Fucking Crumbs, thought Neil. Every time you try to humanize the fat bastards, they crumble right in front of your face. Arrogant Crumbs who think Sinatra won’t die during their lifetime. He looked over at the kid in his blue jacket and stiff jeans. Rare to see a rich kid at a fish house. One or two came in each year. But that was one of the reasons fish houses existed, he figured—so the prettiest barmaids could get swallowed up by a vodka-happy loner in his five-hundred-dollar blazer.

“If Paula marries anyone, it should be someone like this kid,” said Neil. “And as for Tommy, he’s a bartender and a drunk. In time he’ll be a drunk and a bartender. Then he’ll lose his job. One of the neighborhood micks will take pity on him and give him a job bouncing at the local, but he’ll drink, steal, or screw his way out of that, and then there will be a last bender. A monthlong bender that will erase him from the face of planet Earth.”

“Yeah, my daughter will find a nice boy.
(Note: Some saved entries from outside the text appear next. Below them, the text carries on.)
-- ==== Sys2Proof/Laws/State.lean ====
section
/-! SUPPORT. One lemma per field per named update of State and of STATUS, so that no proof unfolds a record update. -/

namespace Sys2Proof.Machine

variable (s : State) (st : Status)

/-! ### `issue` -/

@[simp] theorem State.issue_cmd (w : Word) : (s.issue w).cmd = w := rfl
@[simp] theorem State.issue_status (w : Word) : (s.issue w).status = s.status.issue := rfl
@[simp] theorem State.issue_ilen (w : Word) : (s.issue w).ilen = s.ilen := rfl
@[simp] theorem State.issue_olen (w : Word) : (s.issue w).olen = s.olen := rfl
@[simp] theorem State.issue_mhdr (w : Word) : (s.issue w).mhdr = s.mhdr := rfl
@[simp] theorem State.issue_devaddr (w : Word) : (s.issue w).devaddr = s.devaddr := rfl
@[simp] theorem State.issue_fctrl (w : Word) : (s.issue w).fctrl = s.fctrl := rfl
@[simp] theorem State.issue_fcnt (w : Word) : (s.issue w).fcnt = s.fcnt := rfl
@[simp] theorem State.issue_fport (w : Word) : (s.issue w).fport = s.fport := rfl
@[simp] theorem State.issue_dir (w : Word) : (s.issue w).dir = s.dir := rfl
@[simp] theorem State.issue_mic (w : Word) : (s.issue w).mic = s.mic := rfl
@[simp] theorem State.issue_micIn (w : Word) : (s.issue w).micIn = s.micIn := rfl
@[simp] theorem State.issue_ccount (w : Word) : (s.issue w).ccount = s.ccount := rfl
@[simp] theorem State.issue_keyctl (w : Word) : (s.issue w).keyctl = s.keyctl := rfl
@[simp] theorem State.issue_nwkSKey (w : Word) : (s.issue w).nwkSKey = s.nwkSKey := rfl
@[simp] theorem State.issue_appSKey (w : Word) : (s.issue w).appSKey = s.appSKey := rfl
@[simp] theorem State.issue_appKey (w : Word) : (s.issue w).appKey = s.appKey := rfl
@[simp] theorem State.issue_mem (w : Word) : (s.issue w).mem = s.mem := rfl
@[simp] theorem State.issue_pend (w : Word) : (s.issue w).pend = some w := rfl
@[simp] theorem State.issue_busData (w : Word) : (s.issue w).busData = s.busData := rfl
@[simp] theorem State.issue_draws (w : Word) : (s.issue w).draws = s.draws := rfl
@[simp] theorem State.issue_inputs (w : Word) : (s.issue w).inputs = s.inputs := rfl

/-! ### `finish` -/

@[simp] theorem State.finish_cmd (opc : BitVec 8) (k : Option ErrKind) :
    (s.finish opc k).cmd = s.cmd := rfl
@[simp] theorem State.finish_status (opc : BitVec 8) (k : Option ErrKind) :
    (s.finish opc k).status = s.status.finish opc k := rfl
@[simp] theorem State.finish_ilen (opc : BitVec 8) (k : Option ErrKind) :
    (s.finish opc k).ilen = s.ilen := rfl
@[simp] theorem State.finish_olen (opc : BitVec 8) (k : Option ErrKind) :
    (s.finish opc k).olen = s.olen := rfl
@[simp] theorem State.finish_mhdr (opc : BitVec 8) (k : Option ErrKind) :
    (s.finish opc k).mhdr = s.mhdr := rfl
@[simp] theorem State.finish_devaddr (opc : BitVec 8) (k : Option ErrKind) :
    (s.finish opc k).devaddr = s.devaddr := rfl
@[simp] theorem State.finish_fctrl (opc : BitVec 8) (k : Option ErrKind) :
    (s.finish opc k).fctrl = s.fctrl := rfl
@[simp] theorem State.finish_fcnt (opc : BitVec 8) (k : Option ErrKind) :
    (s.finish opc k).fcnt = s.fcnt := rfl
@[simp] theorem State.finish_fport (opc : BitVec 8) (k : Option ErrKind) :
    (s.finish opc k).fport = s.fport := rfl
@[simp] theorem State.finish_dir (opc : BitVec 8) (k : Option ErrKind) :
    (s.finish opc k).dir = s.dir := rfl
@[simp] theorem State.finish_mic (opc : BitVec 8) (k : Option ErrKind) :
    (s.finish opc k).mic = s.mic := rfl
@[simp] theorem State.finish_micIn (opc : BitVec 8) (k : Option ErrKind) :
    (s.finish opc k).micIn = s.micIn := rfl
@[simp] theorem State.finish_ccount (opc : BitVec 8) (k : Option ErrKind) :
    (s.finish opc k).ccount = s.ccount := rfl
@[simp] theorem State.finish_keyctl (opc : BitVec 8) (k : Option ErrKind) :
    (s.finish opc k).keyctl = s.keyctl := rfl
@[simp] theorem State.finish_nwkSKey (opc : BitVec 8) (k : Option ErrKind) :
    (s.finish opc k).nwkSKey = s.nwkSKey := rfl
@[simp] theorem State.finish_appSKey (opc : BitVec 8) (k : Option ErrKind) :
    (s.finish opc k).appSKey = s.appSKey := rfl
@[simp] theorem State.finish_appKey (opc : BitVec 8) (k : Option ErrKind) :
    (s.finish opc k).appKey = s.appKey := rfl
@[simp] theorem State.finish_mem (opc : BitVec 8) (k : Option ErrKind) :
    (s.finish opc k).mem = s.mem := rfl
@[simp] theorem State.finish_pend (opc : BitVec 8) (k : Option ErrKind) :
    (s.finish opc k).pend = none := rfl
@[simp] theorem State.finish_busData (opc : BitVec 8) (k : Option ErrKind) :
    (s.finish opc k).busData = s.busData := rfl
@[simp] theorem State.finish_draws (opc : BitVec 8) (k : Option ErrKind) :
    (s.finish opc k).draws = s.draws + 1 := rfl
@[simp] theorem State.finish_inputs (opc : BitVec 8) (k : Option ErrKind) :
    (s.finish opc k).inputs = s.inputs := rfl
No benders,” said the Crumb.

“You really think I might marry her?” asked Charlie. “The crazy thing is, if someone said I had to marry her, I think I’d say yes. I know I’d say yes.”

“Whatever,” said Neil. “The future’s bullshit, always running late. Like the milk train to Atlantic City. A 4:37 a.m. departure should mean 4:37 a.m., not fucking 4:49 a.m.”

“What the hell’s the difference, Neil?” asked the Crumb. “Hey, I’m out. Got to make the rounds.”

“Tip me double today,” said Neil.

“Why?”

“You don’t have proper respect for the milk train, plus I had to talk serious with you just now about your daughter. Double it up, Crumb.”

“Why not? It’s only money, Neily. Are you staying, kid?”

Charlie’s drink had risen two inches. Somewhere in between the marriage predictions, Neil had made a deposit, ice and all. Charlie turned to face the stairwell that led to the restrooms and the employees’ locker room.

“Have you ever been in the employees’ room?” Charlie asked the Crumb.

“I don’t want to see that shit. The one time I saw Neil in his regular clothes, it freaked me out. It was just his Members Only jacket, but it didn’t seem right.”

“Do the employees have to exit up here, or is there a separate way?”

“Jesus, kid,” said the Crumb, sidling his stool away from the bar an inch at a time until there was room for his girth to rise and turn. “Trust me, this way is better.” He motioned to the front door. “When your time at the bar has ended, you get to go home, only a little poorer, and a little drunker. Bargain of the century: all this fun, pretty girls, Neil’s bullshit and his Neilisms. You get all that and you never have to sign your name to anything or anyone, unless you pay by credit card. You know how you fuck up that deal? By marrying the waitress or buying the joint. As for me? My home is a suite at the Radisson. Right on Arch Street near the museum, above the new TGI Friday’s. Probably stop in there for a last pop; they got a few cute girls working there. See, that’s what I’m saying, you have to spread your wings. Girls like Paula, they’re everywhere.”

Charlie’s attention was on the stairwell door. A faint red light emanated from below.

“Not like her,” he said, watching the light.

“Yeah, she likes her nature, you know, science magazines, and some days she doesn’t say too much, so those parts are different,” said the Crumb, “but when you turn off the lights, they’re all the same. Don’t let Tommy break your nose. He notches his belt when he breaks a nose. Probably has ten notches in that belt of his. Just ask Neil. Fucking Neil,” the Crumb said, and left.